“I don’t know why I love her like I do. All the trouble that you put me through.”

19 03 2012

Although my birthday isn’t until later this week, my wife gave me my big present early. It’s a new iPod to replace the one I got back in 2006. It is an absolutely astounding thing to me that iPod one is about a third the size of my last one yet it must have at least four times the capacity. It has enough memory for me to transfer all the music on my laptop and still have plenty of room for all the podcasts that I had downloaded over the years and never got around to playing. In fact, I still haven’t played anything on that iPod other than those podcasts.

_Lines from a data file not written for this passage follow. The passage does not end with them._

-- ==== Sys2Proof/Proofs/StoreAndErase.lean ====
section
/-! PROOFS. Sys2Proof/Proofs/StoreAndErase.lean: STORE_SETTINGS and ERASE_ALL, their requests and their steps (R150, R163, R176). -/

namespace Sys2Proof.Machine

/-! ## STORE_SETTINGS (R176) -/

theorem storeSettings_eq (p : PortId) (s : State) :
    storeSettings p [] s =
      if !isNormal s then refuse p .holdup s
      else if s.dir.eraseAll.isSome || s.link.store.isSome then refuse p .inProgress s
      else enqueue (.erase .settings settingsBlock) ((setWait p .settings s).onLink fun l =>
        { l with store := some { port := p, image := settingsImage s.settings s.plan, step := .erasing, failed := false } }) := by
  rw [storeSettings, withLength_of_eq (n := 0) rfl]
  rfl

/-- The lowest position none of whose pages is retired. -/
theorem lowestPosition_of_first {retired : List Nat} {k : Nat} (hk : k < 32) (husable : ∀ j : Nat, j < 4 → 256 + 4 * k + j ∉ retired)
    (hfirst : ∀ i : Nat, i < k → ¬ ∀ j : Nat, j < 4 → 256 + 4 * i + j ∉ retired) : lowestPosition retired = some k := by
  have hpages : ∀ i, ((List.range positionPages).all fun j => !retired.contains (blockPages * settingsBlock + positionPages * i + j)) = true ↔
      ∀ j : Nat, j < 4 → 256 + 4 * i + j ∉ retired := by
    intro i
    simp [positionPages, blockPages, settingsBlock]
  rw [lowestPosition, List.find?_range_eq_some]
  refine ⟨(hpages k).mpr husable, List.mem_range.mpr hk, fun i hi => ?_⟩
  rw [Bool.not_eq_true', ← Bool.not_eq_true, hpages i]
  exact hfirst i hi

theorem lowestPosition_of_none {retired : List Nat} (h : ∀ k : Nat, k < 32 → ¬ ∀ j : Nat, j < 4 → 256 + 4 * k + j ∉ retired) :
    lowestPosition retired = none := by
  rw [lowestPosition, List.find?_range_eq_none]
  intro k hk
  have := h k hk
  simpa [positionPages, blockPages, settingsBlock] using this

theorem storeErased_of_position {s : State} {op : StoreOp} {k : Nat} (hop : s.link.store = some op)
    (hk : lowestPosition s.store.retPages = some k) :
    storeErased s = enqueue .settings (s.onLink fun l => { l with store := some { op with step := .programming (256 + 4 * k) 0 } }) := by
  simp only [storeErased, hop, hk]
  rfl

theorem storeErased_of_full {s : State} {op : StoreOp} (hop : s.link.store = some op)
    (hk : lowestPosition s.store.retPages = none) : storeErased s = endStore .refusedState [] s := by
  simp only [storeErased, hop, hk]

theorem storePageAccepted_eq {s : State} {op : StoreOp} {first k : Nat} (hop : s.link.store = some op)
    (hstep : op.step = .programming first k) :
    storePageAccepted s = if k + 1 < positionPages then
        enqueue .settings (s.onLink fun l => { l with store := some { op with step := .programming first (k + 1) } })
      else endStore .ok (leBytes 1 ((first - 256) / 4)) (post (.port op.port) evSettingsStored [] s) := by
  simp only [storePageAccepted, hop, hstep]
  rfl

theorem storeFailed_eq {s : State} {op : StoreOp} (hop : s.link.store = some op) :
    storeFailed s = if op.failed then endStore .refusedState [] s
      else if !isNormal s then endStore .holdup [] s
      else enqueue (.erase .settings settingsBlock)
        (s.onLink fun l => { l with store := some { op with step := .erasing, failed := true } }) := by
  simp only [storeFailed, hop]

/-! ## ERASE_ALL (R150) -/

theorem eraseEverything_eq (p : PortId) (s : State) :
    eraseEverything p [] s =
      if !isNormal s then refuse p .holdup s
      else if inProgress s then refuse p .inProgress s
      else settle (((setWait p .eraseAll s).onEngine fun e => { e with state := .erasing }).onDir fun d =>
        { d with eraseAll := some { port := p, step := .waiting, blocks := [], captures := 0, erased := 0 } }) := by
  rw [eraseEverything, withLength_of_eq (n := 0) rfl]
  rfl

theorem erasing_iff (s : State) (cap : Nat) : erasing s cap = true ↔
    (∃ x ∈ s.dir.slotted, x.who = .eraseAll ∧ x.record = .delete cap .eraseAll) ∨
      (JRec.delete cap .eraseAll, Who.eraseAll) ∈ s.dir.pending := by
  have hpending : (s.dir.pending.any fun x => x.2 = .eraseAll && x.1 = .delete cap .eraseAll) = true ↔
      (JRec.delete cap .eraseAll, Who.eraseAll) ∈ s.dir.pending := by
    rw [List.any_eq_true]
    constructor
    · rintro ⟨⟨r, w⟩, hx, h⟩
      simp only [Bool.and_eq_true, decide_eq_true_eq] at h
      obtain ⟨rfl, rfl⟩ := h
      exact hx
    · exact fun h => ⟨_, h, by simp⟩
  rw [erasing, Bool.or_eq_true_iff, hpending, List.any_eq_true]
  simp only [Bool.and_eq_true, decide_eq_true_eq]

theorem anyCommit_iff (s : State) : anyCommit s = true ↔ ∃ p : PortId, committing p s ≠ none := by
  rw [anyCommit, List.any_eq_true]
  simp only [Option.isSome_iff_ne_none]
  exact ⟨fun ⟨p, _, h⟩ => ⟨p, h⟩, fun ⟨p, h⟩ => ⟨p, by cases p <;> decide, h⟩⟩

theorem eraseAllStep_waiting {s : State} {e : EraseAll} (he : s.dir.eraseAll = some e) (h : e.step = .waiting) :
    eraseAllStep s = if s.dir.comp.state = .none && !anyCommit s then .did (setEraseStep .deleting s) else .wait := by
  simp only [eraseAllStep, he, h]

theorem eraseAllStep_deleting {s : State} {e : EraseAll} (he : s.dir.eraseAll = some e) (h : e.step = .deleting) :
    eraseAllStep s = if (entriesOf s.dir).isEmpty then .did (setEraseStep .pool s)
      else ((entriesByCap s.dir).find? fun x => !erasing s x.cap).elim .wait fun x =>
        if journalRoom s && ordinaryOk s then .did (hand (.delete x.cap .eraseAll) .eraseAll s) else .wait := by
  simp only [eraseAllStep, he, h]
  cases (entriesByCap s.dir).find? fun x => !erasing s x.cap <;> rfl

theorem eraseAllStep_pool {s : State} {e : EraseAll} (he : s.dir.eraseAll = some e) (h : e.step = .pool) :
    eraseAllStep s = if (awaitErase 3 (setEraseStep .checkpoint s)).integ.poolErase = .none then
        .did (enqueue (.erase .pool 3)
          ((awaitErase 3 (setEraseStep .checkpoint s)).onInteg fun g => { g with poolErase := .queued }))
      else .did (awaitErase 3 (setEraseStep .checkpoint s)) := by
  simp only [eraseAllStep, he, h]

theorem eraseAllStep_checkpoint {s : State} {e : EraseAll} (he : s.dir.eraseAll = some e) (h : e.step = .checkpoint) :
    eraseAllStep s = if s.dir.comp.state = .none then
        .did (awaitErase (otherBlock s.dir)
          (s.onDir fun d => { d with comp := { Compaction.initial with state := .clearing, all := true } }))
      else .wait := by
  simp only [eraseAllStep, he, h]

theorem eraseAllStep_erases {s : State} {e : EraseAll} (he : s.dir.eraseAll = some e) (h : e.step = .erases) :
    eraseAllStep s = if e.blocks.isEmpty then
        .did (answer e.port .ok false (leBytes 4 e.captures ++ leBytes 4 e.erased)
          (setEngState .idle (s.onDir fun d => { d with eraseAll := none })))
      else .wait := by
  simp only [eraseAllStep, he, h]

theorem setEraseStep_of_some {s : State} {e : EraseAll} (k : EraseStep) (he : s.dir.eraseAll = some e) :
    setEraseStep k s = { s with dir := { s.dir with eraseAll := some { e with step := k } } } := by
  rw [setEraseStep, State.onDir, he, Option.map_some]

theorem awaitErase_of_some {s : State} {e : EraseAll} (block : Nat) (he : s.dir.eraseAll = some e) :
    awaitErase block s = { s with dir := { s.dir with eraseAll := some { e with blocks := e.blocks ++ [block] } } } := by
  rw [awaitErase, State.onDir, he, Option.map_some]

/-! ## What leaves ERASE_ALL as it stands -/

@[simp] theorem eraseAll_hand (r : JRec) (who : Who) (s : State) : (hand r who s).dir.eraseAll = s.dir.eraseAll := by
  rw [hand_tables]

@[simp] theorem eraseAll_handRetirement (r : JRec) (s : State) : (handRetirement r s).dir.eraseAll = s.dir.eraseAll := by
  unfold handRetirement
  split
  · exact eraseAll_hand r _ s
  · rfl

@[simp] theorem eraseAll_retirePage (page : Nat) (s : State) : (retirePage page s).dir.eraseAll = s.dir.eraseAll :=
  eraseAll_handRetirement _ _

@[simp] theorem eraseAll_setBlock (block : Nat) (b : BlockState) (s : State) : (setBlock block b s).dir.eraseAll = s.dir.eraseAll := by
  unfold setBlock
  split <;> rfl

All my talk about podcasts amuses my wife. It’s not that she dislikes “This American Life,” but she can’t get over the fact that I have more interest in listening to 5-year-old radio programs than I do in listening to my music. Yet to me, that’s what makes the iPod such a terrific gift. I love it because I can use it my way, not the way that I’m expected to use it. It is technology under my control, not technology that controls me.

This is the context from which I’ve been watching Adam Curtis’ “All Watched Over By Machines of Loving Grace,” a BBC documentary that I first read about at reeserants (different spelling, so no relation). I’ve seen all three hours of the documentary now, and to try to sum it up here seems next to impossible. It’s one of those documentaries that starts in places that you never expected to be going and then works back to a common theme. It’s also very, very good.

While I can’t retrace the path of the documentary here, the overall theme is quite clear: Efforts to destroy authority through technology designed to facilitate group organization create as many problems as they solve. That’s because these technologies recreate pernicious forces that existed in such societies already like the rich exploiting the poor. Start a commune, the strong personalities will dominate the effort and pull it apart. Start a cyber-community with no central authority either and the same thing will likely happen. Unfettered democracy, in other words, can actually be anti-democratic.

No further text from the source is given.